Overall, the 3GPP NTN solution is broadly categorized into Cellular and SATCOM infrastructure elements. The 3GPP defined cellular infrastructure is comprised of Network Elements (NE) and Network Functions (NF) of gNodeB and 5G Core Network. Traditional SATCOM infrastructure is comprised of ground stations or gateways that track one or multiple visible or on-horizon satellites and provide feeder link connection as transport between Cellular Infrastructure NE/NF. SATCOM infrastructure also consists of logical entities like NTN Control Function (NCF) which interface with cellular Infra NE/NF and also control the satellite spot beams which provide service link using 5G NR air interface directly to mobile handsets.ย
NTN primarily supports two deployment architectures (refer to Figure 2): Transparent/Bent Pipe in 3GPP Releases 17 and 18 and Regenerative Payloads in 3GPP Release 19. A transparent payload has all the cellular infrastructure components, gNode Base Station (gNB)and 5G core network (5GCN), hosted on the ground with the satellite payload providing a transparent transport for the NR waveform to the mobile device.ย
A regenerative payload solution could have either the complete gNodeB (CU/DU/RU) or part of gNodeB (e.g.: RU/DU) hosted on the satellite payload with the remaining cellular infrastructure network functions (5GCN or CU with 5GCN) hosted on ground and connected to the DU/RU via the feeder link between the ground station and satellite.

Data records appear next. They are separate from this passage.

/-- `.xor` and its word. -/
theorem RoundTrip.xor (sl : SSlot) (g : BitVec 3) (d : BitVec 5) (a : BitVec 5) (b : BitVec 5) : RoundTrip.Statement (.xor sl g d a b) := by
  have hg := g.isLt; have hd := d.isLt; have ha := a.isLt; have hb := b.isLt
  let ds : List (Nat × Nat) := [(0, 8), (b.toNat, 5), (a.toNat, 5), (d.toNat, 5), (g.toNat, 3), (11, 6)]
  have hop : digits ds / 2 ^ 26 = 11 := digits_top (l := ds) (k := 5) rfl rfl
  have dec : ∀ x : Nat, decodeS sl (digits ds) x = checked (.xor sl g d a b) := by
    intro x
    rw [decodeS, hop]
    simp only [fx_digit ds 0 0 8 0 rfl rfl rfl, fld_digit b ds 1 8 rfl rfl, fld_digit a ds 2 13 rfl rfl,
      fld_digit d ds 3 18 rfl rfl, fld_digit g ds 4 23 rfl rfl, if_true]
  refine rt_word ds rfl rfl (by simp only [sum_nil, sum_cons, ds, digits_nil, digits_cons]; omega) rfl (by rw [hasExt, hop]; cases sl <;> rfl)
    (fun x => (decodeSlot_s sl _ x).trans (dec x))

/-- `.xorImm` and its word. -/
theorem RoundTrip.xorImm (sl : SSlot) (g : BitVec 3) (d : BitVec 5) (a : BitVec 5) (i : BitVec 13) : RoundTrip.Statement (.xorImm sl g d a i) := by
  have hg := g.isLt; have hd := d.isLt; have ha := a.isLt; have hi := i.isLt
  let ds : List (Nat × Nat) := [(i.toNat, 13), (a.toNat, 5), (d.toNat, 5), (g.toNat, 3), (12, 6)]
  have hop : digits ds / 2 ^ 26 = 12 := digits_top (l := ds) (k := 4) rfl rfl
  have dec : ∀ x : Nat, decodeS sl (digits ds) x = checked (.xorImm sl g d a i) := by
    intro x
    rw [decodeS, hop]
    simp only [fld_digit i ds 0 0 rfl rfl, fld_digit a ds 1 13 rfl rfl, fld_digit d ds 2 18 rfl rfl,
      fld_digit g ds 3 23 rfl rfl]
  refine rt_word ds rfl rfl (by simp only [sum_nil, sum_cons, ds, digits_nil, digits_cons]; omega) rfl (by rw [hasExt, hop]; cases sl <;> rfl)
    (fun x => (decodeSlot_s sl _ x).trans (dec x))

/-- `.shl` and its word. -/
theorem RoundTrip.shl (sl : SSlot) (g : BitVec 3) (d : BitVec 5) (a : BitVec 5) (b : BitVec 5) : RoundTrip.Statement (.shl sl g d a b) := by
  have hg := g.isLt; have hd := d.isLt; have ha := a.isLt; have hb := b.isLt
  let ds : List (Nat × Nat) := [(0, 8), (b.toNat, 5), (a.toNat, 5), (d.toNat, 5), (g.toNat, 3), (13, 6)]
  have hop : digits ds / 2 ^ 26 = 13 := digits_top (l := ds) (k := 5) rfl rfl
  have dec : ∀ x : Nat, decodeS sl (digits ds) x = checked (.shl sl g d a b) := by
    intro x
    rw [decodeS, hop]
    simp only [fx_digit ds 0 0 8 0 rfl rfl rfl, fld_digit b ds 1 8 rfl rfl, fld_digit a ds 2 13 rfl rfl,
      fld_digit d ds 3 18 rfl rfl, fld_digit g ds 4 23 rfl rfl, if_true]
  refine rt_word ds rfl rfl (by simp only [sum_nil, sum_cons, ds, digits_nil, digits_cons]; omega) rfl (by rw [hasExt, hop]; cases sl <;> rfl)
    (fun x => (decodeSlot_s sl _ x).trans (dec x))

/-- `.shlImm` and its word. -/
theorem RoundTrip.shlImm (sl : SSlot) (g : BitVec 3) (d : BitVec 5) (a : BitVec 5) (n : BitVec 6) : RoundTrip.Statement (.shlImm sl g d a n) := by
  have hg := g.isLt; have hd := d.isLt; have ha := a.isLt; have hn := n.isLt
  let ds : List (Nat × Nat) := [(n.toNat, 6), (2, 7), (a.toNat, 5), (d.toNat, 5), (g.toNat, 3), (13, 6)]
  have hop : digits ds / 2 ^ 26 = 13 := digits_top (l := ds) (k := 5) rfl rfl
  have dec : ∀ x : Nat, decodeS sl (digits ds) x = checked (.shlImm sl g d a n) := by
    intro x
    rw [decodeS, hop]
    simp only [fx_not (digits ds) 0 8 0 (by simp only [ds, digits_nil, digits_cons]; omega), fx_digit ds 1 6 7 2 rfl rfl rfl,
      fld_digit n ds 0 0 rfl rfl, fld_digit a ds 2 13 rfl rfl, fld_digit d ds 3 18 rfl rfl,
      fld_digit g ds 4 23 rfl rfl, Bool.false_eq_true, if_false, if_true]
  refine rt_word ds rfl rfl (by simp only [sum_nil, sum_cons, ds, digits_nil, digits_cons]; omega) rfl (by rw [hasExt, hop]; cases sl <;> rfl)
    (fun x => (decodeSlot_s sl _ x).trans (dec x))

/-- `.shr` and its word. -/
theorem RoundTrip.shr (sl : SSlot) (g : BitVec 3) (d : BitVec 5) (a : BitVec 5) (b : BitVec 5) : RoundTrip.Statement (.shr sl g d a b) := by
  have hg := g.isLt; have hd := d.isLt; have ha := a.isLt; have hb := b.isLt
  let ds : List (Nat × Nat) := [(0, 8), (b.toNat, 5), (a.toNat, 5), (d.toNat, 5), (g.toNat, 3), (14, 6)]
  have hop : digits ds / 2 ^ 26 = 14 := digits_top (l := ds) (k := 5) rfl rfl
  have dec : ∀ x : Nat, decodeS sl (digits ds) x = checked (.shr sl g d a b) := by
    intro x
    rw [decodeS, hop]
    simp only [fx_digit ds 0 0 8 0 rfl rfl rfl, fld_digit b ds 1 8 rfl rfl, fld_digit a ds 2 13 rfl rfl,
      fld_digit d ds 3 18 rfl rfl, fld_digit g ds 4 23 rfl rfl, if_true]
  refine rt_word ds rfl rfl (by simp only [sum_nil, sum_cons, ds, digits_nil, digits_cons]; omega) rfl (by rw [hasExt, hop]; cases sl <;> rfl)
    (fun x => (decodeSlot_s sl _ x).trans (dec x))

/-- `.shrImm` and its word. -/
theorem RoundTrip.shrImm (sl : SSlot) (g : BitVec 3) (d : BitVec 5) (a : BitVec 5) (n : BitVec 6) : RoundTrip.Statement (.shrImm sl g d a n) := by
  have hg := g.isLt; have hd := d.isLt; have ha := a.isLt; have hn := n.isLt
  let ds : List (Nat × Nat) := [(n.toNat, 6), (2, 7), (a.toNat, 5), (d.toNat, 5), (g.toNat, 3), (14, 6)]
  have hop : digits ds / 2 ^ 26 = 14 := digits_top (l := ds) (k := 5) rfl rfl
  have dec : ∀ x : Nat, decodeS sl (digits ds) x = checked (.shrImm sl g d a n) := by
    intro x
    rw [decodeS, hop]
    simp only [fx_not (digits ds) 0 8 0 (by simp only [ds, digits_nil, digits_cons]; omega), fx_digit ds 1 6 7 2 rfl rfl rfl,
      fld_digit n ds 0 0 rfl rfl, fld_digit a ds 2 13 rfl rfl, fld_digit d ds 3 18 rfl rfl,
      fld_digit g ds 4 23 rfl rfl, Bool.false_eq_true, if_false, if_true]
  refine rt_word ds rfl rfl (by simp only [sum_nil, sum_cons, ds, digits_nil, digits_cons]; omega) rfl (by rw [hasExt, hop]; cases sl <;> rfl)
    (fun x => (decodeSlot_s sl _ x).trans (dec x))

/-- `.sra` and its word. -/
theorem RoundTrip.sra (sl : SSlot) (g : BitVec 3) (d : BitVec 5) (a : BitVec 5) (b : BitVec 5) : RoundTrip.Statement (.sra sl g d a b) := by
  have hg := g.isLt; have hd := d.isLt; have ha := a.isLt; have hb := b.isLt
  let ds : List (Nat × Nat) := [(0, 8), (b.toNat, 5), (a.toNat, 5), (d.toNat, 5), (g.toNat, 3), (15, 6)]
  have hop : digits ds / 2 ^ 26 = 15 := digits_top (l := ds) (k := 5) rfl rfl
  have dec : ∀ x : Nat, decodeS sl (digits ds) x = checked (.sra sl g d a b) := by
    intro x
    rw [decodeS, hop]
    simp only [fx_digit ds 0 0 8 0 rfl rfl rfl, fld_digit b ds 1 8 rfl rfl, fld_digit a ds 2 13 rfl rfl,
      fld_digit d ds 3 18 rfl rfl, fld_digit g ds 4 23 rfl rfl, if_true]
  refine rt_word ds rfl rfl (by simp only [sum_nil, sum_cons, ds, digits_nil, digits_cons]; omega) rfl (by rw [hasExt, hop]; cases sl <;> rfl)
    (fun x => (decodeSlot_s sl _ x).trans (dec x))

/-- `.sraImm` and its word. -/
theorem RoundTrip.sraImm (sl : SSlot) (g : BitVec 3) (d : BitVec 5) (a : BitVec 5) (n : BitVec 6) : RoundTrip.Statement (.sraImm sl g d a n) := by
  have hg := g.isLt; have hd := d.isLt; have ha := a.isLt; have hn := n.isLt
  let ds : List (Nat × Nat) := [(n.toNat, 6), (2, 7), (a.toNat, 5), (d.toNat, 5), (g.toNat, 3), (15, 6)]
  have hop : digits ds / 2 ^ 26 = 15 := digits_top (l := ds) (k := 5) rfl rfl
  have dec : ∀ x : Nat, decodeS sl (digits ds) x = checked (.sraImm sl g d a n) := by
    intro x
    rw [decodeS, hop]
    simp only [fx_not (digits ds) 0 8 0 (by simp only [ds, digits_nil, digits_cons]; omega), fx_digit ds 1 6 7 2 rfl rfl rfl,
      fld_digit n ds 0 0 rfl rfl, fld_digit a ds 2 13 rfl rfl, fld_digit d ds 3 18 rfl rfl,
      fld_digit g ds 4 23 rfl rfl, Bool.false_eq_true, if_false, if_true]
  refine rt_word ds rfl rfl (by simp only [sum_nil, sum_cons, ds, digits_nil, digits_cons]; omega) rfl (by rw [hasExt, hop]; cases sl <;> rfl)
    (fun x => (decodeSlot_s sl _ x).trans (dec x))

/-- `.min` and its word. -/
theorem RoundTrip.min (sl : SSlot) (g : BitVec 3) (d : BitVec 5) (a : BitVec 5) (b : BitVec 5) (u : BitVec 1) : RoundTrip.Statement (.min sl g d a b u) := by
  have hg := g.isLt; have hd := d.isLt; have ha := a.isLt; have hb := b.isLt
  have hu := u.isLt
  let ds : List (Nat × Nat) := [(u.toNat, 1), (0, 7), (b.toNat, 5), (a.toNat, 5), (d.toNat, 5), (g.toNat, 3), (16, 6)]
  have hop : digits ds / 2 ^ 26 = 16 := digits_top (l := ds) (k := 6) rfl rfl
  have dec : ∀ x : Nat, decodeS sl (digits ds) x = checked (.min sl g d a b u) := by
    intro x
    rw [decodeS, hop]
    simp only [fx_digit ds 1 1 7 0 rfl rfl rfl, fld_digit u ds 0 0 rfl rfl, fld_digit b ds 2 8 rfl rfl,
      fld_digit a ds 3 13 rfl rfl, fld_digit d ds 4 18 rfl rfl, fld_digit g ds 5 23 rfl rfl, if_true]
  refine rt_word ds rfl rfl (by simp only [sum_nil, sum_cons, ds, digits_nil, digits_cons]; omega) rfl (by rw [hasExt, hop]; cases sl <;> rfl)
    (fun x => (decodeSlot_s sl _ x).trans (dec x))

The evolution of non-terrestrial networks (NTNs) represents a transformative shift in satellite communications. Traditional satellite networks, often hampered by proprietary systems and limited interoperability, are being replaced by flexible NTNs based on 3GPP standards. This transition not only ensures seamless integration with terrestrial networks, enhancing compatibility and reliability but also opens significant opportunities for telecom operators. With 3GPP standards, operators can extend their reach to underserved rural areas, offering new services that bridge the digital divide. This evolution enables communication service providers to explore innovative applications and create new revenue streams, such as enhanced mobile broadband, IoT services, and global connectivity solutions. As NTNs continue to advance, they hold the promise of revolutionizing the telecom landscape, driving both technological progress and economic growth.